Лексикология. Фразеология

Вид материалаДокументы

Содержание


Концептуализация добра и зла: универсальное и национально-специфическое
Добро и зло
Первоначальный этап
Подобный материал:
1   ...   20   21   22   23   24   25   26   27   28

^ КОНЦЕПТУАЛИЗАЦИЯ ДОБРА И ЗЛА: УНИВЕРСАЛЬНОЕ И НАЦИОНАЛЬНО-СПЕЦИФИЧЕСКОЕ

Валентина Аврамова

Болгария


Противопоставление добра и зла играло важную роль в архаических дуалистических мифах, где каждый из персонажей и символов относится либо к положительному ряду как носитель добра, либо к отрицательному как воплощение злого начала. Противопоставление добра и зла свойственно дуалистическим мифологиям и позднейших эпох: Древнего Египта, в древнеиранской традиции (“Авеста”), в Китае, в гомеровском эпосе, в кумранских текстах (конец 1-ого тысячелетия до н.э.). В сравнении с древними текстами ранняя евангелическая литература отличается крайне слабой выраженностью дуалистических воззрений. В развитых религиозно-философских системах добро и зло характеризуются как нравственные категории, определяющие поведение человека, не связанные с воздействием на него различных мифологических сил, хотя и в этот период в средневековых дуалистических эресях (например, в манихействе, у богомилов) наряду с воплощением доброго начала (богом) предполагается также и наличие отдельного воплощения зла (сатаны, Люцифера, Лукавия и т.п.).
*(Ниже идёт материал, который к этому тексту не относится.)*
/-- The records of a section's bytes, with fuel for their number; none: E_RECORD. -/
def parseRecs (typ : Nat) : Nat → List Byte → Option (List Rec)
  | _, [] => some []
  | 0, _ => none
  | k + 1, bs =>
    let u := fun a n => leNat ((bs.drop a).take n)
    let len := u 8 4
    let ws := leWords ((bs.drop 16).take len)
    let r : Rec := ⟨typ, u 0 2, u 2 1, u 3 1, u 4 2, ws⟩
    if bs.length < 16 + len ∨ len % 4 ≠ 0 ∨ 0x100000 < len ∨ u 6 2 ≠ 0 ∨ u 12 4 ≠ 0 then none
    else if !formOk typ r.recId r.kind r.scope || !indexOk r.scope r.index || !recLenOk typ r.recId ws || spImageBad typ r.recId ws then none
    else (parseRecs typ k (bs.drop (16 + len))).map (fun t => r :: t)

/-- The records of a section (the SAFE trailer excepted); none: E_RECORD. COMP holds none. -/
def Img.records (img : Img) (s : Sect) : Option (List Rec) :=
  if s.typ = 13 then some []
  else if s.typ = 9 ∧ s.len < 160 then none
  else parseRecs s.typ (s.len / 16) (img s.off (if s.typ = 9 then s.len - 160 else s.len))

/-- Is a section, or the budget with the sections before it, above its limit (R49)? -/
def sizeBad (before : List Sect) (s : Sect) : Bool :=
  let sum := fun (l : List Nat) => ((before ++ [s]).filter (fun x => l.contains x.typ)).foldl (fun (t : Nat) x => t + x.len) 0
  let lim := match s.typ with | 4 => 4 * 2 ^ 20 | 7 => 2560 * 1024 | 9 => 64 * 1024 | 13 => 2 ^ 20 | _ => 2 ^ 25
  decide (lim < s.len ∨ 2 ^ 20 < sum [1, 2, 6, 8, 9, 10, 11, 12, 14] ∨ 512 * 1024 < sum [3, 5])

/-- Step 6 over the sections in table order; ecc names the section while which was written an uncorrectable error was found. -/
def Img.stream (img : Img) (ecc : Option Nat) : List (Sect × Nat) → List Sect → List Rec → Except LoadErr (List Rec)
  | [], _, rs => .ok rs
  | (s, i) :: t, before, rs =>
    if ecc = some i then .error (0x17, 0, i)
    else if s.crc ≠ crc32c (img s.off s.len) then .error (0x0E, 0, i)
    else match (if s.sver = 1 then img.records s else none) with
      | none => .error (0x0F, 0, i)
      | some l => if sizeBad before s then .error (0x10, 0, i) else img.stream ecc t (before ++ [s]) (rs ++ l)

/-! Steps 7 and 8 (R53 to R55). -/

/-- The SAFE section. -/
def Img.safeSect (img : Img) : Option (Sect × Nat) := img.sects.zipIdx.find? (fun x => x.1.typ == 9)

/-- SAFE_KEY. -/
def Img.safeKey (img : Img) : List Byte :=
  match img.safeSect with
  | some (s, _) => img (s.off + s.len - 128) 64
  | none => []

/-- The safety channels' checks; a channel whose own hardware fails rejects (fa, fb). -/
def Img.safeCheck (img : Img) (otp : List (Nat × Word)) (fa fb : Bool) : Option LoadErr :=
  match img.safeSect with
  | none => none
  | some (s, i) =>
    let t := s.off + s.len - 160
    let dig := sha256 (img s.off (s.len - 160))
    let digOk := dig == img t 32
    let spoilt := otpWord otp 17 != 0
    let keyOk := otpBlank otp 8 || sha256 img.safeKey == otpField otp 8
    let a := digOk && ecdsaOk img.safeKey dig (img (t + 96) 64) && keyOk && !fa && !spoilt
    let b := digOk && keyOk && !fb && !(spoilt && !keyBadOne)
    if a && b then none else some (if !a && !b then 0x11 else 0x12, 0, i)

/-- Step 8: SECT_DIGEST over every section in table order. -/
def Img.digestOk (img : Img) : Bool := sha256 (img.sects.flatMap (fun s => img s.off s.len)) == img 0x30 32

/-! What the sections give the blocks. -/

/-- The records of a section type. -/
def sectRecs (typ : Nat) (rs : List Rec) : List Rec := rs.filter (fun r => r.sect == typ)

/-- The slot-table entries of three words each (06 Table 6.2). -/
def slotsOf : List Word → List Slot
  | w0 :: w1 :: w2 :: t =>
    let a := w0.toNat
    let b := w1.toNat
    { start := bitsOf a 31 16, ports := bitsOf a 15 8, tx := bitOf a 7, kind := bitsOf a 6 5, dlv := bitOf a 4, stream := bitsOf b 31 16,
      src := bitsOf b 15 11, dst := bitsOf b 10 6, rclass := bitsOf b 5 4, len := bitsOf w2.toNat 6 0 } :: slotsOf t
  | _ => []

/-- The LINK section's configuration: at most four slot tables, one node entry for each ID 1 to 31 (05 R134), and the defaults of 06 Table 6.1 for what it does not hold. All but
AGE_LIMIT stands in its records of kind S (02 R50, Table 2.4). -/
def linkCfg (rs : List Rec) : LinkCfg :=
  let fixed := rs.filter (fun r => r.kind == 1)
  let c := cellLink fixed
  let tabs := (cellTables fixed).take 4
  { c with
    guardNs := (cellGuard fixed).getD 256, holdMax := (cellHoldMax fixed).getD 16
    nodes := c.nodes.foldl (fun l x => if within 1 31 x.id && !l.any (fun y => y.id == x.id) then l ++ [x] else l) []
    held := (List.range tabs.length).filter (fun m => (tabs.getD m none).isSome)
    modes := tabs.map (fun t => slotsOf (t.getD []))
    rx := c.rx.map (fun x => { x with ageLimit := (cellAge rs x.stream).getD 3 }) }

/-- The first record of a section type with a REC_ID. -/
def findRec (typ id : Nat) (rs : List Rec) : Option Rec := (sectRecs typ rs).find? (fun r => r.recId == id)

/-- A register that mirrors a section: section, BAR0 offset of its first copy, the bits that S records set at load, and those that P records
set, at load and by a patch. -/
structure MirrorRow where
  typ : Nat
  off : Nat
  s : Nat
  p : Nat

/-- The mirrors (02 Table 2.4 with 04 R117, 07 R169, 08 Table 8.8, 09 Tables 9.10 to 9.13, 10 Tables 10.11 to 10.14, 19 Table 19.10 and
20 Table 20.7). A field that Table 2.4 names in neither list stands with the P fields (log entry 6). -/
def mirrorRows : List MirrorRow := [
  ⟨2, R.LOOP_C 0 0, 0, 0xFFFFFFFF⟩, ⟨2, R.LOOP_SH 0 0, 0, 0x1F⟩, ⟨2, R.LOOP_CFG 0, 0x73F, 0xF1800⟩,
  ⟨2, R.LOOP_ILIM 0, 0, 0xFFFFFFFF⟩, ⟨2, R.LOOP_IOC 0, 0, 0xFFFFFFFF⟩, ⟨2, R.LOOP_FE_MAX 0, 0, 0xFFFFFFFF⟩,
  ⟨2, R.LOOP_ID_REF 0, 0, 0xFFFFFFFF⟩, ⟨2, R.LOOP_ELEC_CNT 0, 0, 0xFFFFFFFF⟩, ⟨2, R.LOOP_IFS 0, 0, 0xFFFFFFFF⟩,
  ⟨2, R.LOOP_LIMV 0, 0, 0xFFFF0000⟩, ⟨2, R.LOOP_OFS01 0, 0, 0xFFFFFFFF⟩, ⟨2, R.LOOP_OFS2 0, 0, 0xFFFF⟩,
  ⟨2, R.LOOP_PCFG 0, 0xFF00001F, 0xFFFF00⟩, ⟨2, R.LOOP_TCFG 0, 0x18FF, 0⟩, ⟨2, R.LOOP_TAXES 0, 0xFFFFFFFF, 0⟩,
  ⟨2, R.LOOP_GCFG, 0, 0xFFFFFFFF⟩,
  ⟨3, R.TRAJ_LIM_VMAX_LO 0, 0, 0xFFFFFFFF⟩, ⟨3, R.TRAJ_LIM_VMAX_LO 0 + 4, 0, 0xFFFFFFFF⟩,
  ⟨3, R.TRAJ_LIM_AMAX_LO 0, 0, 0xFFFFFFFF⟩, ⟨3, R.TRAJ_LIM_AMAX_LO 0 + 4, 0, 0xFFFFFFFF⟩,
  ⟨3, R.TRAJ_LIM_DMAX_LO 0, 0, 0xFFFFFFFF⟩, ⟨3, R.TRAJ_LIM_DMAX_LO 0 + 4, 0, 0xFFFFFFFF⟩,
  ⟨3, R.TRAJ_LIM_JMAX_LO 0, 0, 0xFFFFFFFF⟩, ⟨3, R.TRAJ_LIM_JMAX_LO 0 + 4, 0, 0xFFFFFFFF⟩,
  ⟨3, R.TRAJ_LIM_DEC_STOP_LO 0, 0, 0xFFFFFFFF⟩, ⟨3, R.TRAJ_LIM_DEC_STOP_LO 0 + 4, 0, 0xFFFFFFFF⟩,
  ⟨3, R.TRAJ_LIM_JERK_STOP_LO 0, 0, 0xFFFFFFFF⟩, ⟨3, R.TRAJ_LIM_JERK_STOP_LO 0 + 4, 0, 0xFFFFFFFF⟩,
  ⟨3, R.TRAJ_LIM_STOP_TMAX 0, 0, 0xFFFF⟩, ⟨3, R.TRAJ_STEP_CFG 0, 0, 0xFFFFFFFF⟩, ⟨3, R.TRAJ_STEP_ROW 0 0, 0, 0xFFFFFFFF⟩,
  ⟨3, R.TRAJ_G_RATE 0, 0, 0xFFFFFFFF⟩, ⟨3, R.TRAJ_G_STOPR 0, 0, 0xFFFF⟩, ⟨3, R.TRAJ_G_TOL 0, 0, 0xFFFFFFFF⟩,
  ⟨3, R.TRAJ_G_PLAN 0, 0x3F8, 0⟩, ⟨3, R.TRAJ_GEAR_GSRC 0, 0x3FF, 0⟩,
  ⟨6, R.TIME_ASYM 0, 0xFFFFFFFF, 0⟩,
  ⟨10, R.ADC_INCFG 0, 2, 0xFFFFFFFC⟩, ⟨10, R.ADC_TRIG 0, 0xBF, 0⟩,
  ⟨11, R.FB_QCFG 0, 0x63, 0xFFFFFF80⟩, ⟨11, R.FB_QCFG2 0, 0, 0xFFFFFFFF⟩, ⟨11, R.FB_QCFG3 0, 0, 0xFFFF⟩,
  ⟨11, R.FB_ENCCFG 0, 0xFFFFF80F, 0x400⟩, ⟨11, R.FB_ENCCFG2 0, 0, 0xFFFFFFFF⟩, ⟨11, R.FB_ENCCFG3 0, 0, 0xFFFF01FF⟩,
  ⟨12, R.PWR_QUIESCE, 0, 0xFFFFFFFF⟩, ⟨12, R.PWR_HOLD_CFG, 0, 0xFFFFFFFF⟩, ⟨12, R.PWR_ENEED 0, 0, 0xFFFFFFFF⟩,
  ⟨12, R.PWR_ENEED 1, 0, 0xFFFFFFFF⟩, ⟨12, R.PWR_ENEED 2, 0, 0xFFFFFFFF⟩, ⟨12, R.PWR_ENEED 3, 0, 0xFFFFFFFF⟩,
  ⟨12, R.PWR_PMB_CFG, 0, 0xFF1F7F⟩, ⟨12, R.UPD_CFG, 0, 0xFFFFFFFF⟩]

/-- The row of the register at an offset, if it mirrors the section. -/
def mirrorAt (typ off : Nat) : Option MirrorRow :=
  match regAt off with
  | some r => mirrorRows.find? (fun m => m.typ == typ && m.off == r.off)
  | none => none

/-- A mirror takes the bits of a mask; its parity is right again (03 R86). -/
def Dev.mirrorPut (mask off : Nat) (w : Word) (d : Dev) : Dev :=
  let m := BitVec.ofNat 32 mask
  (d.wr off ((d.rd off &&& ~~~ m) ||| (w &&& m))).parityWritten off

/-- The mirrors of a section at load, or the parameter fields of a patched record. -/
def Dev.mirror (patch : Bool) (typ : Nat) (rs : List Rec) (d : Dev) : Dev :=
  if rs.isEmpty then d
  else
    let d := Dev.each (cellMirror typ rs) (fun (x : Nat × Word) d => match mirrorAt typ x.1 with
      | some m => d.mirrorPut (if patch then m.p else Nat.lor m.s m.p) x.1 x.2
      | none => d) d
    if typ = 11 ∧ patch = false then Dev.each (List.range 32) (fun n d => d.put (F.FB_QSTS_MODE n) (d.get (F.FB_QCFG_MODE n))) d else d

/-- Is a value of a mirror outside the range of its field: POSLEN, WLEN and IPOL (07 Tables 7.5, 7.8), SW_LO against SW_HI (07 R177),
STEP_W (09 R240), RES_LOG and STOP_TMAX (09 Tables 9.11, 9.12), ELEC_CNT, IFS and PIN (10 R245, R252, Tables 10.12, 10.14), QUIESCE_TIMEOUT, VOUT_T, IDLE_T and READY_T (19 Table 19.10, 20 Table 20.7)? -/
def mirrorBad (off : Nat) (w : Word) : Bool :=
  let v := fun hi lo => bitsOf w.toNat hi lo
  match regAt off with
  | none => false
  | some r =>
    if r.off = R.FB_QCFG2 0 then decide (v 31 16 ≤ v 15 0)
    else if r.off = R.FB_QCFG 0 then decide (8 < v 19 16)
    else if r.off = R.FB_ENCCFG 0 then !within 13 40 (v 29 24) || !within 8 40 (v 23 18)
    else if r.off = R.TRAJ_STEP_ROW 0 0 then decide (8 < v 3 0)
    else if r.off = R.TRAJ_STEP_CFG 0 then decide (v 31 24 < 20)
    else if r.off = R.TRAJ_LIM_STOP_TMAX 0 then v 15 0 == 0
    else if r.off = R.LOOP_ELEC_CNT 0 then w.toNat != 0 && !within 64 (2 ^ 24) w.toNat
    else if r.off = R.LOOP_IFS 0 then !within 100 1000000 w.toNat
    else if r.off = R.LOOP_TCFG 0 then bitOf w.toNat 12 && decide (159 < v 7 0)
    else if r.off = R.PWR_QUIESCE then !within 10 1000000 w.toNat
    else if r.off = R.PWR_PMB_CFG then v 23 16 == 0
    else if r.off = R.UPD_CFG then v 15 8 == 0 || v 7 0 == 0
    else false

/-- A direct servo axis whose current stage lacks ELEC_CNT, IFS or NSENSE (10 Table 10.12). -/
def Dev.stageBad (d : Dev) : Bool :=
  (List.range 32).any (fun n => d.topo n == 1
    && (d.get (F.LOOP_ELEC_CNT_ELEC_CNT n) == 0 || d.get (F.LOOP_IFS_IFS n) == 0 || d.get (F.LOOP_CFG_NSENSE n) == 0))

/-- KP, KI and SHIFT for a Tb in ns (04 R102): of the LINK section, else scaled. -/
def servoGains (rs : List Rec) (tb : Nat) : Nat × Nat × Nat :=
  match cellGains (sectRecs 6 rs) with
  | some g => g
  | none =>
    let at_ := fun (k sh : Nat) => (2 * k * 31250 * 2 ^ sh + tb * 2 ^ 8) / (2 * tb * 2 ^ 8)
    let sh := ([8, 7, 6, 5, 4].find? (fun s => decide (at_ 44032 s ≤ 65535 ∧ at_ 2816 s ≤ 65535))).getD 4
    (at_ 44032 sh, at_ 2816 sh, sh)

/-- The block geometry: block, home and GEOM_TAG, with the 32-byte entries as CFG stores them (13 R311). -/
def arbGeometry (rs : List Rec) : List ((Nat × Nat × Nat) × List Word) :=
  match findRec 5 1 rs with
  | none => []
  | some r => (List.range (r.words.length / 8)).map (fun i =>
    let w := (r.words.drop (8 * i)).take 8
    let tag := crc32c ((w.take 7).flatMap (fun x => leBytes 4 x.toNat)) % 2 ^ 16
    let w6 := (w.getD 6 0).toNat
    ((bitsOf w6 9 0, bitsOf w6 20 16, tag), w.take 7 ++ [BitVec.ofNat 32 (tag * 2 ^ 16)]))

/-- STANDSTILL_T of the encoder ports. -/
def Dev.encStillT (rs : List Rec) (d : Dev) : Dev :=
  Dev.each (List.range 16) (fun j d => d.modEnc j (fun e => { e with stillT := max 1 (min 65535 (cellEncStill rs j)) })) d

/-- Count channels and encoder ports are enabled at load: their standstill times run from here (07 R178, R186). -/
def Dev.fbEnable (rs : List Rec) (d : Dev) : Dev :=
  let d := Dev.each (List.range 32) (fun n d => d.modChan n (fun c => { c with enabledAt := d.sysClk, clk := d.sysClk, zClk := d.sysClk })) d
  (Dev.each (List.range 16) (fun j d => d.modEnc j (fun e => { e with lastMove := d.upNs })) d).encStillT rs

/-- An entry of a regular sequence of a converter within the limits of 08 R192, R195 and R198: an input of its own converter, ACQX 0 to 7,
BURST 0 to 12, and a capture buffer in shared memory. -/
def adcEntryCut (c : Nat) (e : AdcEntry) : AdcEntry :=
  let burst := min 12 e.burst
  { e with
    input := 16 * c + e.input % 16, acqx := e.acqx % 8, burst := burst
    buffer := if e.buffer % 2 = 0 ∧ e.buffer + 2 ^ (burst + 1) ≤ 0x800000 then e.buffer else 0 }

/-- ADC's sequences: RSEQ0 to RSEQ3 of each converter, up to 16 entries, DELAY 0 to 255, a trigger of R196 (08 R196). Without a section
there are none (02 R51). -/
def adcCfg (rs : List Rec) : AdcCfg :=
  if rs.isEmpty then default
  else
    let all := cellAdc rs
    let seqs := (List.range 16).filterMap (fun k => all.seqs.find? (fun q => q.conv == k / 4 && q.seq == k % 4
      && (q.trigger < 2 || (8 ≤ q.trigger && q.trigger < 16))))
    { seqs := seqs.map (fun q => { q with delay := q.delay % 256, entries := (q.entries.take 16).map (adcEntryCut q.conv) })
      openClass := all.openClass.map (fun x => (x.1, x.2.1 % 4, x.2.2 % 2 ^ 128)) }

/-- The trip inputs' filters at load: each at its inactive level, with TFILT of the section (10 R258). -/
def Dev.tripLoad (rs : List Rec) (d : Dev) : Dev :=
  Dev.each (List.range 16) (fun j d =>
    let rest := !d.flag (F.LOOP_TCFG_TPOL j)
    { d with loop := { d.loop with
      tripF := tput d.loop.tripF j ⟨rest, rest, 0, 0⟩
      tripN := tput d.loop.tripN j (min 16 (max 1 (cellTrip rs j)))
      tripClk := tput d.loop.tripClk j d.sysClk } }) d

/-- The section that gives a function (21 Table 21.2). -/
def aioSect (u : AioUse) : Nat :=
  match u with
  | .pwm _ _ _ => 2
  | .trip _ => 2
  | .step _ => 3
  | .dir _ => 3
  | .res _ _ => 3
  | .quad _ _ => 11
  | .stepIn _ _ => 11
  | .divider _ _ => 11
  | .timer _ => 11

/-- Is a function that of a trip input? Those stand in TCFG. -/
def aioTrip (u : AioUse) : Bool :=
  match u with
  | .trip _ => true
  | _ => false

/-- The functions that a section gives to pins: those of Table 21.2 that are its own, the trip inputs in use by their TCFG (10 Table 10.14);
an absent section gives none (02 R51). -/
def Dev.aioOf (t : Nat) (rs : List Rec) (d : Dev) : List AioFn :=
  if rs.isEmpty then []
  else
    let own := (cellAio t rs).filter (fun f => decide (f.pin < 160) && aioSect f.use == t && !aioTrip f.use)
    if t = 2 then own ++ (List.range 16).filterMap (fun j =>
      if d.flag (F.LOOP_TCFG_EN j) then some ⟨d.get (F.LOOP_TCFG_PIN j), .trip j, 2⟩ else none)
    else own

/-- The output pins at load: every direct axis is in the off pattern, since none is energised (10 R258), row 0 gives the resolution pins
their code (09 R241), and the PWM and step functions act from here on, the dividers and timers once they are enabled (21 R470). -/
def Dev.pinsLoad (rs : List Rec) (d : Dev) : Dev :=
  let d := { d with io := { d.io with
    fns := [2, 3, 11].flatMap (fun t => d.aioOf t (sectRecs t rs)), acts := 0 } }
  let d := Dev.each (List.range 32) (fun n d => d.modLoop n (fun a => { a with off := true })) d
  d.stepCycle.aioAct (fun u => match u with
    | .pwm _ _ _ => true
    | .step _ => true
    | .dir _ => true
    | .res _ _ => true
    | _ => false)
Предпосылки возникновения дуалистической системы коренятся и в особенностях человеческой психики; деление мира на противоположные категории прослеживается в фактах детской психологии. Таким образом, устройство мира, описываемое с помощью противопоставленных друг другу пар признаков (солнце-луна, небо-земля, мужской-женский, правый-левый, правда-кривда), имеет очень древнее происхождение.

Философский словарь определяет добро как высшую моральную ценность. Добро не является “добром по отношению к чему-нибудь”; оно не есть “высшее благо”, нечто сравнительное, а простая позитивность. Личность не является ни доброй, ни злой, ее этическая сущность состоит скорее в том, чтобы быть одинаково способной на добро и зло. Этически ценным (“добрым”) является поступок того, кто предпочитает добро злу в любой конкретной ситуации. “Добром не является ни идеальное бытие ценностей или их понятия, ни даже просто реальное существование ценного, а единственно телеология ценностей (злом – телеология антиценностей) в реальном мире” [Hartmann 1935] ... Добрым или злым является лишь человек как целенаправленно действующее существо, имеющее в своем распоряжении телеологию, т.е. человек в его отношении к ценностям” [Краткая философская энциклопедия 1994: 140]. Зло – это “1) противоположность добра; от понимании зла зависит также и определение понятия добра ... 2) то, что воспринимается как препятствующее жизни, уничтожающее ее или обеспечивающее некоторую ценность, то, что вызывает дисгармонию” [там же: 166].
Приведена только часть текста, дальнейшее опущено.